/-- R169: every branch leaves a state that meets the invariant of R26. -/
theorem FeedBranch.sfdInv {s t : State} {b : Byte} (h : FeedBranch s b t) : SfdInv t := by
  cases h with
  | start _ hb ht => exact sfdInv_of_nowHolding ht (by simp) (by simp [hb])
  | append hhead hlen ht => exact sfdInv_of_nowHolding ht (by simp; omega) (by simp [hhead])
  | keep k hlen hstart hk _ ht =>
    refine sfdInv_of_nowHolding ht (by simp [hlen]) ?_
    rw [List.head?_drop, ← hstart]
    exact getElem?_eq_some_getD (by simp [hlen]; omega)
  | discard _ _ ht | emit _ _ ht | drop _ _ ht => exact sfdInv_of_nowSeeking ht

/-- R169: OVERFLOW is the reason of branch DEFENSIVE alone. -/
theorem FeedBranch.fail_ne_overflow {s t : State} {b : Byte} (h : FeedBranch s b t) : t.res.fail ≠ .overflow := by
  cases h with
  | start _ _ _ hres | discard _ _ _ hres | append _ _ _ hres | emit _ _ _ hres =>
    rw [hres]
    exact Fail.noConfusion
  | keep _ _ _ _ _ _ hres | drop _ _ _ hres =>
    rw [hres]
    exact reason_ne_overflow s.cfg _

/-- Settles O50, from the branches a FEED can take under the invariant. -/
theorem sfdOperationsPreserveTheInvariant : Obligations.SfdOperationsPreserveTheInvariant := by
  intro s hinv
  refine ⟨fun b => ?_, _, exec_dreset s, sfdInv_of_nowSeeking (nowSeeking_seek s _)⟩
  have hbranch := feed_branch hinv b
  exact ⟨_, exec_feed b s, hbranch.sfdInv, hbranch.fail_ne_overflow⟩

/-! ### Bytes dropped without an emission -/

/-- `rest` is what is left of `bs` after bytes were dropped from its front, every `START` among them with the 63 bytes
from it in `bs` (R166, R167). -/
def Remains (c : Config) (bs rest : List Byte) : Prop :=
  ∃ dropped, bs = dropped ++ rest ∧ ∀ j, dropped[j]? = some c.startByte → j + 63 ≤ bs.length

theorem Remains.refl (c : Config) (bs : List Byte) : Remains c bs bs := ⟨[], rfl, by simp⟩

/-- What is left of a stream, one byte further. -/
theorem Remains.snoc {c : Config} {bs buf rest : List Byte} {b : Byte} (h : Remains c bs buf)
    (h' : Remains c (buf ++ [b]) rest) : Remains c (bs ++ [b]) rest := by
  obtain ⟨d, rfl, hd⟩ := h
  obtain ⟨d', hrest, hd'⟩ := h'
  refine ⟨d ++ d', by rw [List.append_assoc, hrest, List.append_assoc], fun j hj => ?_⟩
  simp only [List.length_append, List.length_singleton] at hd hd' ⊢
  rw [List.getElem?_append] at hj
  split at hj
  · have := hd j hj
    omega
  · have := hd' _ hj
    omega

/-- A candidate keeps the bytes from its first `START` after byte 0, or from its end. -/
theorem remains_drop_candidate {c : Config} {w : List Byte} {n : Nat} (hw : w.length = 63)
    (hfirst : ∀ j < n, w.getD (j + 1) 0 ≠ c.startByte) : Remains c w (w.drop (n + 1)) := by
  refine ⟨w.take (n + 1), (List.take_append_drop _ _).symm, fun j hj => ?_⟩
  cases j with
  | zero => omega
  | succ j =>
    rw [List.getElem?_take] at hj
    split at hj
    · rename_i hjn
      exact absurd (by rw [List.getD_eq_getElem?_getD, hj]; rfl) (hfirst j (Nat.lt_of_succ_lt_succ hjn))
    · simp at hj

/-- A FEED that does not emit drops a `START` only with its 63 bytes. -/
theorem FeedBranch.emits_or_remains {s t : State} {b : Byte} (h : FeedBranch s b t) :
    (s.buf.bytes.length = 62 ∧ Passes s.cfg (s.buf.bytes ++ [b]))
      ∨ (t.res.frameOk = false ∧ Remains s.cfg (s.buf.bytes ++ [b]) t.buf.bytes) := by
  cases h with
  | start hbuf _ ht hres =>
    rw [hres, nowHolding_bytes ht, hbuf]
    exact .inr ⟨rfl, .refl _ _⟩
  | discard hbuf hb ht hres =>
    rw [hres, nowSeeking_bytes ht, hbuf]
    exact .inr ⟨rfl, [b], rfl, fun j hj => absurd (List.mem_singleton.mp (List.mem_of_getElem? hj)).symm hb⟩
  | append _ _ ht hres =>
    rw [hres, nowHolding_bytes ht]
    exact .inr ⟨rfl, .refl _ _⟩
  | emit hlen hpass => exact .inl ⟨hlen, hpass⟩
  | keep k hlen _ hk hfirst ht hres =>
    rw [hres, nowHolding_bytes ht]
    exact .inr ⟨rfl, remains_drop_candidate (by simp [hlen]) hfirst⟩
  | drop hlen hnone ht hres =>
    have hw : (s.buf.bytes ++ [b]).length = 63 := by simp [hlen]
    have hrem := remains_drop_candidate (n := 62) hw fun j hj => hnone j (Nat.le_of_lt_succ hj)
    rw [List.drop_of_length_le hw.le] at hrem
    rw [hres, nowSeeking_bytes ht]
    exact .inr ⟨rfl, hrem⟩

/-- A last 62 bytes that begin with `START` are still there, if no more than 62 bytes are. -/
theorem Remains.eq_of_head_start {c : Config} {pre w rest : List Byte} (h : Remains c (pre ++ w) rest)
    (hhead : w.head? = some c.startByte) (hw : w.length = 62) (hrest : rest.length ≤ 62) : rest = w := by
  obtain ⟨d, heq, hd⟩ := h
  have hlen := congrArg List.length heq
  simp only [List.length_append] at hlen hd
  have hle : d.length ≤ pre.length := by
    by_contra hlt
    have hget : d[pre.length]? = some c.startByte := by
      rw [← List.getElem?_append_left (l₂ := rest) (by omega), ← heq, List.getElem?_append_right le_rfl, Nat.sub_self,
        ← List.head?_eq_getElem?, hhead]
    have := hd _ hget
    omega
  exact (List.append_inj_right heq (by omega)).symm

/-! ### Streams -/

theorem feedStream_cons (s : State) (b : Byte) (bs : List Byte) :
    feedStream s (b :: bs) = ((feed b s).res :: (feedStream (feed b s) bs).1, (feedStream (feed b s) bs).2) := rfl

theorem feedStream_append (s : State) (as bs : List Byte) :
    feedStream s (as ++ bs)
      = ((feedStream s as).1 ++ (feedStream (feedStream s as).2 bs).1, (feedStream (feedStream s as).2 bs).2) := by
  induction as generalizing s with
  | nil => rfl
  | cons a as ih => simp only [List.cons_append, feedStream_cons, ih]

theorem feedStream_length (s : State) (bs : List Byte) : (feedStream s bs).1.length = bs.length := by
  induction bs generalizing s with
  | nil => rfl
  | cons b bs ih => rw [feedStream_cons, List.length_cons, List.length_cons, ih]

/-- No 63 bytes of `bs` that begin at a `START` pass the frame check: the junk condition of R171. -/
def NoFrame (c : Config) (bs : List Byte) : Prop :=
  ∀ p, p + 63 ≤ bs.length → bs[p]? = some c.startByte → ¬Passes c ((bs.drop p).take 63)

/-- Windows inside a first part of a stream are windows of the stream. -/
theorem noFrame_first {c : Config} {as bs : List Byte}
    (h : ∀ p, p + 63 ≤ as.length → (as ++ bs)[p]? = some c.startByte → ¬Passes c (((as ++ bs).drop p).take 63)) :
    NoFrame c as := by
  intro p hp hstart
  have hfail := h p hp (by rwa [List.getElem?_append_left (by omega)])
  rwa [List.drop_append_of_le_length (by omega), List.take_append_of_le_length (by rw [List.length_drop]; omega)] at hfail

/-- Windows inside the last part of a stream are windows of the stream. -/
theorem noFrame_last {c : Config} {as bs : List Byte}
    (h : ∀ p, as.length ≤ p → p + 63 ≤ (as ++ bs).length → (as ++ bs)[p]? = some c.startByte →
      ¬Passes c (((as ++ bs).drop p).take 63)) : NoFrame c bs := by
  intro p hp hstart
  have hfail := h (as.length + p) (Nat.le_add_right _ _) (by rw [List.length_append]; omega)
    (by rwa [List.getElem?_append_right (by omega), Nat.add_sub_cancel_left])
  rwa [List.drop_length_add_append] at hfail

theorem NoFrame.of_append_left {c : Config} {as bs : List Byte} (h : NoFrame c (as ++ bs)) : NoFrame c as :=
  noFrame_first fun p hp => h p (by rw [List.length_append]; omega)

theorem NoFrame.of_append_right {c : Config} {as bs : List Byte} (h : NoFrame c (as ++ bs)) : NoFrame c bs :=
  noFrame_last fun p _ => h p

/-- R139: bytes that pass the frame check begin with `START`. -/
theorem head?_of_passes {c : Config} {w : List Byte} (hw : 0 < w.length) (hpass : Passes c w) :
    w.head? = some c.startByte := by
  obtain ⟨hsentinel, -⟩ := hpass
  have hstart : w.getD 0 0 = c.startByte := not_not.mp (not_or.mp hsentinel).1
  rw [List.head?_eq_getElem?, getElem?_eq_some_getD hw, hstart]

/-- A candidate in a stream without a frame fails the check. -/
theorem NoFrame.not_passes {c : Config} {w : List Byte} (h : NoFrame c w) (hw : w.length = 63) : ¬Passes c w := by
  intro hpass
  have hstart := head?_of_passes (by omega) hpass
  rw [List.head?_eq_getElem?] at hstart
  exact h 0 (by omega) hstart (by rwa [List.drop_zero, List.take_of_length_le hw.le])

/-- A stream without a frame in it emits nothing, and no `START` is lost before its 63 bytes came. -/
theorem feedStream_of_noFrame {s : State} (hinv : SfdInv s) (hbuf : s.buf.bytes = []) {bs : List Byte}
    (hno : NoFrame s.cfg bs) :
    SfdInv (feedStream s bs).2 ∧ (feedStream s bs).2.cfg = s.cfg
      ∧ Remains s.cfg bs (feedStream s bs).2.buf.bytes ∧ ∀ r ∈ (feedStream s bs).1, r.frameOk = false := by
  induction bs using List.reverseRecOn with
  | nil => exact ⟨hinv, rfl, by rw [feedStream, hbuf]; exact .refl _ _, by simp [feedStream]⟩
  | append_singleton bs b ih =>
    obtain ⟨hinv', hcfg, hrem, hquiet⟩ := ih hno.of_append_left
    have hbranch := feed_branch hinv' b
    have hstep := hbranch.emits_or_remains
    rw [hcfg] at hstep
    obtain ⟨hlen, hpass⟩ | ⟨hr, hrem'⟩ := hstep
    · obtain ⟨d, heq, -⟩ := hrem
      rw [heq, List.append_assoc] at hno
      exact absurd hpass (hno.of_append_right.not_passes (by simp [hlen]))
    · obtain ⟨hcfg', -⟩ := feed_frame b (feedStream s bs).2
      rw [feedStream_append]
      refine ⟨hbranch.sfdInv, hcfg'.trans hcfg, hrem.snoc hrem', fun r hr' => ?_⟩
      rcases List.mem_append.mp hr' with hr' | hr'
      · exact hquiet r hr'
      · rwa [List.mem_singleton.mp hr']

/-- R171: after junk, the first 62 bytes of a frame are the candidate. -/
theorem feedStream_holds_candidate {s : State} (hinv : SfdInv s) (hbuf : s.buf.bytes = []) {j w : List Byte}
    (hw : w.length = 62) (hhead : w.head? = some s.cfg.startByte) (hno : NoFrame s.cfg (j ++ w)) :
    (feedStream s (j ++ w)).2.st = .accumulating ∧ (feedStream s (j ++ w)).2.buf.bytes = w := by
  obtain ⟨hinv', -, hrem, -⟩ := feedStream_of_noFrame hinv hbuf hno
  rcases sfdInv_cases hinv' with ⟨-, hempty⟩ | ⟨hst, h62, -⟩
  · rw [hempty] at hrem
    simp [← hrem.eq_of_head_start hhead hw (Nat.zero_le _)] at hw
  · exact ⟨hst, hrem.eq_of_head_start hhead hw h62⟩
= = = = =
▶ Exercise:
Look above for the line with "exact reason_ne_overflow s.cfg _" and the line with "its end. -/". Write out those two lines and all the lines between them, exactly, and no others.

▶ Answer for this exercise:
    exact reason_ne_overflow s.cfg _

/-- Settles O50, from the branches a FEED can take under the invariant. -/
theorem sfdOperationsPreserveTheInvariant : Obligations.SfdOperationsPreserveTheInvariant := by
  intro s hinv
  refine ⟨fun b => ?_, _, exec_dreset s, sfdInv_of_nowSeeking (nowSeeking_seek s _)⟩
  have hbranch := feed_branch hinv b
  exact ⟨_, exec_feed b s, hbranch.sfdInv, hbranch.fail_ne_overflow⟩

/-! ### Bytes dropped without an emission -/

/-- `rest` is what is left of `bs` after bytes were dropped from its front, every `START` among them with the 63 bytes
from it in `bs` (R166, R167). -/
def Remains (c : Config) (bs rest : List Byte) : Prop :=
  ∃ dropped, bs = dropped ++ rest ∧ ∀ j, dropped[j]? = some c.startByte → j + 63 ≤ bs.length

theorem Remains.refl (c : Config) (bs : List Byte) : Remains c bs bs := ⟨[], rfl, by simp⟩

/-- What is left of a stream, one byte further. -/
theorem Remains.snoc {c : Config} {bs buf rest : List Byte} {b : Byte} (h : Remains c bs buf)
    (h' : Remains c (buf ++ [b]) rest) : Remains c (bs ++ [b]) rest := by
  obtain ⟨d, rfl, hd⟩ := h
  obtain ⟨d', hrest, hd'⟩ := h'
  refine ⟨d ++ d', by rw [List.append_assoc, hrest, List.append_assoc], fun j hj => ?_⟩
  simp only [List.length_append, List.length_singleton] at hd hd' ⊢
  rw [List.getElem?_append] at hj
  split at hj
  · have := hd j hj
    omega
  · have := hd' _ hj
    omega

/-- A candidate keeps the bytes from its first `START` after byte 0, or from its end. -/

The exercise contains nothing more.